The rail line network peaked in Saskatchewan at approximately 16,679 km; approximately 4,000 km have been abandoned. In 1975 there were 818 delivery points with one of more primary elevators; this number had declined to 455 delivery points by 1999, and 147 in 2004. There were 2,309 primary licenced elevators in 1975, but only 197 by 2004: this represents a decrease of over 90% in about thirty years. Primary elevator capacity was 5.1 million tonnes in 1975, 3.5 million tonnes in 1999, and 2.8 million tonnes in 2004. The road network consists of 26,100 km maintained by Highways and Transportation, and 159,000 km maintained by rural municipalities.

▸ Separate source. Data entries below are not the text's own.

/-- A raised notice with the fields of its kind (R193). -/
inductive Notice where
  | resume (r : ResumeReport)
  | dayTurn (gameDay : Int) (date : Date) (weekday : Nat)
  | appointment (tag missed : Nat)
  | cueEnd (voice playNo pattern : Nat) (reason : EndReason)
  | rumbleEnd (playNo : Nat) (kind : PlayKind) (pattern : Option Nat) (reason : EndReason)
  | motorGuard (state : GuardState) (heat : Nat)
  | motorFault (current : Nat)
  | streamLost (slot : Nat) (cause : LostCause) (received : Nat)
  | overAllowance (entered : Bool) (allowance peerSum : Nat) (headroom : Int)
  | batteryLow (cellMv : Nat)
  | lineTrouble (removed : Nat)
  | slotDamaged (slot : Nat) (cause : DamageCause)
  deriving DecidableEq, Repr

/-- One statistics counter with its overflow flag (R198). -/
structure Counter where
  count : Nat
  overflow : Bool
  deriving DecidableEq, Repr

/-- An appointment (R46). -/
structure Appointment where
  tag : Nat
  due : Nat
  period : Repeat
  link : Option Nat
  deriving DecidableEq, Repr

/-- The waveforms (R86). -/
inductive Waveform where
  | pulse | triangle | noise
  deriving DecidableEq, Repr

/-- The voice settings in use that PLAY_SOUND's DONE carries (R92). -/
structure VoiceInUse where
  waveform : Waveform
  duty : Nat
  attack : Nat
  decay : Nat
  sustain : Nat
  release : Nat
  transpose : Int
  level : Nat
  deriving DecidableEq, Repr

/-- A voice's pending change record (R95): clamped values. -/
structure PendingChange where
  waveform : Option Waveform := none
  duty : Option Nat := none
  attack : Option Nat := none
  decay : Option Nat := none
  sustain : Option Nat := none
  release : Option Nat := none
  transpose : Option Int := none
  level : Option Nat := none
  deriving DecidableEq, Repr

/-- What CLOCK_READ reports (R43). -/
structure ClockReport where
  running : Bool
  time : Nat
  date : Option Date
  clock : Option (Nat × Nat × Nat)
  weekday : Option Nat
  gameDay : Option Int
  zone : Int
  hour : Nat
  rewound : Bool
  rewind : Nat
  mark : Nat
  ended : Bool
  trimUse : Int
  deriving DecidableEq, Repr

/-- What SAVE_INFO reports (R24). -/
structure SlotReport where
  state : SlotState
  size : Nat
  stamp : Option Nat
  day : Option Int
  commits : Nat
  elapsed : Option Nat
  ahead : Bool
  free : Nat
  guarded : Bool
  writing : Bool
  deriving DecidableEq, Repr

/-- The result payload of a reply, by the rule that gives it. -/
inductive ReplyData where
  | none
  | identity (own : Nat) (kind : StartKind) (live : Nat) (valid : Bool)
  | soundPlay (voice playNo priority : Nat) (use : VoiceInUse)
  | soundStop (ended : Nat)
  | pendingChange (p : PendingChange)
  | master (level target inUse ceiling : Nat)
  | rumblePlay (playNo priority peak : Nat)
  | steadyPlay (playNo duty duration priority : Nat)
  | rumbleStop (changed : Bool) (state : PlayerState)
  | lastFault (cause : FaultCause) (current : Nat)
  | check (outcome : CheckOutcome) (reason : Option FailReason) (current : Option Nat)
      (state : PlayerState)
  | opened (needed : Nat) (stampReady : Bool)
  | committed (stamp : Option Nat) (day : Option Int) (commits : Nat)
  | reading (length : Nat)
  | slotInfo (r : SlotReport)
  | clockSet (time mark : Nat) (rewound : Bool) (rewind : Nat) (gameDay : Int)
  | clockAccepted (time mark : Nat)
  | clock (r : ClockReport)
  | trim (requested use : Int)
  | entries (count : Nat)
  | appointments (count : Nat) (list : List Appointment)
  | maskAndFlags (mask flags : BitVec 12)
  | flagsAndMask (flags mask : BitVec 12)
  | counters (list : List Counter)
  deriving DecidableEq, Repr

/-- The content of a post that the part forms. -/
inductive Body where
  /-- HELLO (R202). -/
  | hello (own : Nat) (kind : StartKind) (live : Nat)
  /-- CLAIM on rail 0, in mA (R144). -/
  | claim (current : Nat)
  /-- READ_DATA (R20). -/
  | readData (toggle : Nat) (last damaged : Bool) (data : List Byte)
  /-- REPLY (R190). -/
  | reply (kind : Kind) (tag : Nat) (code : Code) (data : ReplyData)
  /-- NOTICE (R193). -/
  | notice (n : Notice)
  deriving DecidableEq, Repr

/-- A post that the part forms: priority, source (its own station), target and content (R179). -/
structure TxPost where
  priority : Nat
  source : Nat
  target : Nat
  body : Body
  deriving DecidableEq, Repr

/-- The four ways an own post ends (R188). -/
inductive Ending where
  | lostArbitration
  | damaged
  | unheard
  | sent
  deriving DecidableEq, Repr

/-- A post received intact (R180): the header's fields and the payload. -/
structure RxPost where
  priority : Nat
  kindCode : Nat
  source : Nat
  target : Nat
  payload : List Byte
  deriving DecidableEq, Repr

/-- The payload of a request that waits in the inbox, read by its kind's layout (R185, R203).
`misfit` is a request whose payload does not fit the layout of its kind (R191). -/
inductive Request where
  | ident
  | playSound (voice pattern priority : Nat) (endNotice : Bool) (f : VoiceFields)
  | stopSound (voice mode : Nat)
  | voiceSet (voice : Nat) (f : VoiceFields)
  | masterLevel (level : Nat)
  | playRumble (pattern priority : Nat) (endNotice : Bool)
  | steadyRumble (duty duration priority : Nat) (endNotice : Bool)
  | stopRumble (mode : Nat)
  | motorCheck
  | saveOpen (slot : Nat) (form : OpenForm)
  | saveData (toggle : Nat) (data : List Byte)
  | saveClose (count mode : Nat)
  | saveRead (slot offset length : Nat)
  | saveErase (slot : Nat)
  | saveInfo (slot : Nat)
  | clockSet (time : Nat) (zone : Option Int) (hour : Option Nat)
  | clockRead
  | clockAccept
  | clockTrim (trim : Int)
  | appointSet (tag due period : Nat) (link : Option Nat)
  | appointClear (tag : Nat)
  | appointList (start : Nat)
  | noticeEnable (mask : Nat)
  | noticeRead
  | statsRead (group : Nat)
  | misfit (kind : Kind)
  deriving DecidableEq, Repr

/-- An inbox entry (R185): source, priority and ask tag with the request. SAVE_DATA's tag is 0 and
is not used. -/
structure Entry where
  ask : Ask
  request : Request
  deriving DecidableEq, Repr

/-- The Line Interface (R185, R186, R188, R189, R192). -/
structure LineIf where
  own : Nat
  queue : List TxPost
  sending : Option TxPost
  silentEnd : Option Nat
  runCount : Nat
  removed : Nat
  inbox : List Entry
  /-- The part drove the acknowledge slot of the last received post dominant (R181). -/
  acked : Bool
  deriving DecidableEq, Repr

The ratio of grain handling to elevator capacity, which is a measure of the efficiency of the elevator/rail system, has improved from two to over five over the last twenty-five years. While the efficiency of this component of the system has improved, with fewer rail lines and fewer delivery points the transportation costs have shifted from railways and elevators to roads and trucks: it is therefore clear not clear whether the new system is overall less costly. The cheapest way to move grain over land is by rail, not truck; but roads have alternative uses whereas most branch lines on the prairies only served to move grain. Whether a GHTS under regulation versus one governed by market forces leads to greater efficiency and thus lower costs is also not clear: only time and effective cost studies of the evolving GHTS will tell.